Um geleistete Arbeitszeit korrekt in Rechnung stellen zu können, müssen die meisten Freelancer und Unternehmen Arbeitszeiten kategorisch erfassen. Das ist mühsam, da Mitarbeiter viel Zeit für die Dokumentation verlieren, zahlreiche nachträglich erfasste Zeiten zu ungenauen Zahlen und falschen Abrechnungen führen und gleichzeitig vieles unter den Tisch fällt. timeBuzzer löst für Ihre Kunden dieses Problem, indem sie eine cloudbasierte Zeiterfassungssoftware in Verbindung mit einem kleinen Hardware Buzzer für den Arbeitsplatz anbietet. Mit diesem können Arbeitszeiten auf einfache und unterhaltsame Weise in Echtzeit „gebuzzert“ werden. Durch Berühren des Buzzers erscheint die timeBuzzer Desktop App im Vordergrund. Durch Drehen des Buzzers navigiert der Anwender blitzschnell durch seine Kunden, Projekte oder andere definierte Kategorien wie beispielsweise Kostenstellen. Durch Drücken des Buzzers wird die Zeit darauf gestartet. Die App verschwindet anschließend komplett automatisch im Hintergrund. Die Bedienung mit dem Buzzer macht Spaß und motiviert zur Zeiterfassung. Für unterwegs gibt es mobile Apps für iOS und Android. Sämtliche Zeiten von verschiedenen Geräten und Mitarbeitern werden dabei in der timeBuzzer Cloud zusammengeführt und können später ausgewertet und in Form von übersichtlichen Zeitberichten exportiert werden.

Wie die Idee entstanden ist

Die Idee zu timeBuzzer entstand in einem Gespräch mit einem befreundeten Agenturchef. Er beklagte, dass das Thema „Zeiterfassung“ äußerst unbeliebt bei seinen Mitarbeitern sei. Zeiten werden nur auf Aufforderung erfasst und im Nachhinein ungenau geschätzt. Dadurch hatte er große Probleme die Leistungen seinen Kunden korrekt in Rechnung zu stellen. Im Gespräch stellte sich die Frage: Wie kann man Mitarbeiter dazu bewegen, ihre Zeiten parallel zur Arbeit zu erfassen?

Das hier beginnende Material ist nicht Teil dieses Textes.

-- ==== Sys2Proof/Machine/Core.lean ====
section
/-! DEFINITION. The machine as the host runs it. -/

def Sys2Proof.core : Host.Core := { State := Sys2Proof.Machine.State, Fault := Sys2Proof.Machine.Fault, Refusal := Sys2Proof.Machine.Refusal, step := Sys2Proof.Machine.step, reset := Sys2Proof.Machine.State.reset }
end

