/-- What a subscription's delivery leaves in the process image. Bytes delivered to a destination that R296 admits stand at that destination, in the receive view for the input area and in the area itself for the retained and the non-retained area; every other byte of every area stands, and every memory of the image keeps its canonical form. -/
def Obligations.ImageDeliveries : Prop :=
  (∀ (s : State) (o : Nat) (bs : Bytes), imageWf s = true → imageWf { s with img := s.img.deliver o bs } = true) ∧
  (∀ (s : State) (o : Nat) (bs : Bytes) (x : Nat), imageWf s = true → 0x140 ≤ o → o + bs.length ≤ 0x10000 → ((s.img.deliver o bs).recv.read x = if o ≤ x ∧ x < o + bs.length then bs.getD (x - o) 0 else s.img.recv.read x) ∧ (s.img.deliver o bs).latched = s.img.latched ∧ (s.img.deliver o bs).comm = s.img.comm ∧ (s.img.deliver o bs).work = s.img.work ∧ (s.img.deliver o bs).retained = s.img.retained ∧ (s.img.deliver o bs).nonret = s.img.nonret) ∧
  (∀ (s : State) (o : Nat) (bs : Bytes) (x : Nat), imageWf s = true → 0x20000 ≤ o → o < 0x30000 → o + bs.length ≤ 0x30000 → ((s.img.deliver o bs).retained.read x = if o ≤ 0x20000 + x ∧ 0x20000 + x < o + bs.length then bs.getD (0x20000 + x - o) 0 else s.img.retained.read x) ∧ (s.img.deliver o bs).recv = s.img.recv ∧ (s.img.deliver o bs).latched = s.img.latched ∧ (s.img.deliver o bs).comm = s.img.comm ∧ (s.img.deliver o bs).work = s.img.work ∧ (s.img.deliver o bs).nonret = s.img.nonret) ∧
  (∀ (s : State) (o : Nat) (bs : Bytes) (x : Nat), imageWf s = true → 0x30000 ≤ o → o + bs.length ≤ 0x40000 → ((s.img.deliver o bs).nonret.read x = if o ≤ 0x30000 + x ∧ 0x30000 + x < o + bs.length then bs.getD (0x30000 + x - o) 0 else s.img.nonret.read x) ∧ (s.img.deliver o bs).recv = s.img.recv ∧ (s.img.deliver o bs).latched = s.img.latched ∧ (s.img.deliver o bs).comm = s.img.comm ∧ (s.img.deliver o bs).work = s.img.work ∧ (s.img.deliver o bs).retained = s.img.retained)

/-- The line code is read back as it was sent. Whatever characters of the code leave one after the other, and whatever the running disparity at which they start, the receiver reads the same characters with no code error and stands at the same running disparity; each character takes ten bits, holds as many ones as zeros or two more of the kind that brings the disparity to the other side, and every character of what a lane sends is one of Table 02.3. The code's own tables are PRESUMED (log entry 42). -/
def Obligations.LineCode : Prop :=
  (∀ (cs : List LineChar) (rd : Bool), (∀ c ∈ cs, c ∈ allChars) → decodeChars cs.length rd (encodeChars rd cs).1 = cs.map some) ∧
  (∀ (c : LineChar) (rd : Bool), c ∈ allChars → (encodeChar rd c).1.length = 10 ∧ disparityAfter rd (encodeChar rd c).1 = (encodeChar rd c).2 ∧
    (disparity (encodeChar rd c).1 = 0 ∨ disparity (encodeChar rd c).1 = if rd then -2 else 2)) ∧
  (∀ (o : Out) (n : Nat) (cs : List LineChar) (c : LineChar), n < 4 → o.chars = some (n, cs) → c ∈ cs → c.sent = true ∧ c ∈ allChars) ∧
  (∀ (o : Out) (n : Nat) (rd : Bool) (bs : List Bool), o.bits rd = some (n, bs) → bs.length % 10 = 0)

/-- Every step keeps the register table canonical. From every state whose table of the fields that stand off their defaults is in rising order, whatever command waits, a step leads to a state whose table is in rising order; the table is the model's own form, and ResetSound says that it holds at reset. -/
def Obligations.RegistersStayCanonical : Prop :=
  ∀ (s : State), regsRise s = true → ∃ t, step s = .next t ∧ regsRise t = true

/-- Every step keeps the memories of the process image canonical. From every state in which the areas of the process image and the retained copies in MRAM are in canonical form, whatever command waits, a step leads to such a state, so that equal memories are equal data; ResetSound says that it holds at reset. -/
def Obligations.MemoriesStayCanonical : Prop :=
  ∀ (s : State), imageWf s = true → copiesWf s = true → ∃ t, step s = .next t ∧ imageWf t = true ∧ copiesWf t = true

/-- The counters of the SCHD block. Each counter of Table 05.9 is one register of its offset whose bits 31:0 are COUNT, read only, with default 0; it saturates at 0xFFFF_FFFF; a write of 1 to SCHD_CNTCLR bit 0, which reads as 0, clears all of them at once, and another write of it clears none. -/
def Obligations.SchdCounters : Prop :=
  (schdCounters.map (·.addr) = [0x300A0, 0x300A4, 0x300A8, 0x300AC, 0x300B0, 0x300B4, 0x300B8, 0x300BC, 0x300C0, 0x300C4]) ∧
  (∀ (f : Fld), f ∈ schdCounters → f.lo = 0 ∧ f.width = 32 ∧ f.dflt = 0) ∧
  (∀ (f : Fld) (v : Nat) (s : State), f ∈ schdCounters → (s.storeWord f.addr v).get f = s.get f ∧ s.wordAt f.addr = s.get f ∧ (s.bump f).get f = min (s.get f + 1) 0xFFFFFFFF) ∧
  (∀ (v : Word) (s : State), s.awake = true → bit v.toNat 0 = true → ∃ t, exec (.blockCounterClear 0x300DC v) s = .next t ∧ schdCounters.all (fun f => t.get f = 0) = true) ∧
  (∀ (v : Word) (s : State), s.awake = true → bit v.toNat 0 = false → exec (.blockCounterClear 0x300DC v) s = .next s.settle) ∧
  (∀ (s : State), s.wordAt 0x300DC = 0)

/-- The header CRC. HCRC starts at 0xFFFF and takes each byte from its most significant bit on with the polynomial 0x1021, without reflection and without a final XOR; over the ASCII bytes 123456789 it yields 0x29B1; it stands big-endian in bytes 22 and 23 of a header, where a receiver compares it. -/
def Obligations.HeaderCrc : Prop :=
  (crc16 [] = 0xFFFF) ∧
  (∀ (bs : Bytes) (b : Byte), crc16 (bs ++ [b]) = [7, 6, 5, 4, 3, 2, 1, 0].foldl (fun (c i : Nat) => if c.testBit 15 != b.getLsbD i then (c * 2 % 65536) ^^^ 0x1021 else c * 2 % 65536) (crc16 bs)) ∧
  (crc16 [0x31, 0x32, 0x33, 0x34, 0x35, 0x36, 0x37, 0x38, 0x39] = 0x29B1) ∧
  (∀ (f : Bytes), headerCheck f = .hcrc ↔ 256 * byteAt f 22 + byteAt f 23 ≠ crc16 (f.take 22)) ∧
  (∀ (f : Bytes) (n : Nat), 24 ≤ f.length → ((withCorr f n).drop 22).take 2 = natBe 2 (crc16 ((withCorr f n).take 22)))
end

Felix Bopp, Mitgründer von timeBuzzer, hatte die entscheidende Idee: Wenn man es schafft eine Zeiterfassungslösung so zu gestalten, dass es den Mitarbeitern Spaß macht, machen sie es ganz von selbst. Dabei dachte er unmittelbar an diese großen, roten Knöpfe, die man aus Quiz-Sendungen kennt – auch Buzzer genannt. Da möchte doch jeder gerne draufhauen! Warum also keinen kleinen Buzzer für den Arbeitsplatz, mit dem man seine Zeit starten und stoppen kann? Die Idee war geboren, das Patent angemeldet. 2016 erfolgte die Gründung in Kassel und 2017 die Markteinführung. Heute hat timeBuzzer Kunden aus den unterschiedlichsten Branchen und Berufsgruppen. Von Freiberuflern und Freelancern wie Berater, Anwälte, Webdesigner oder professionelle Fotografen, bis hin zu Teams in größeren Organisationen ist alles vertreten. Anhand des Feedbacks ihrer Kunden entwickeln sie ihr Produkt stetig weiter. timeBuzzer ist aus Eigenmitteln finanziert, auch Bootstrapping genannt.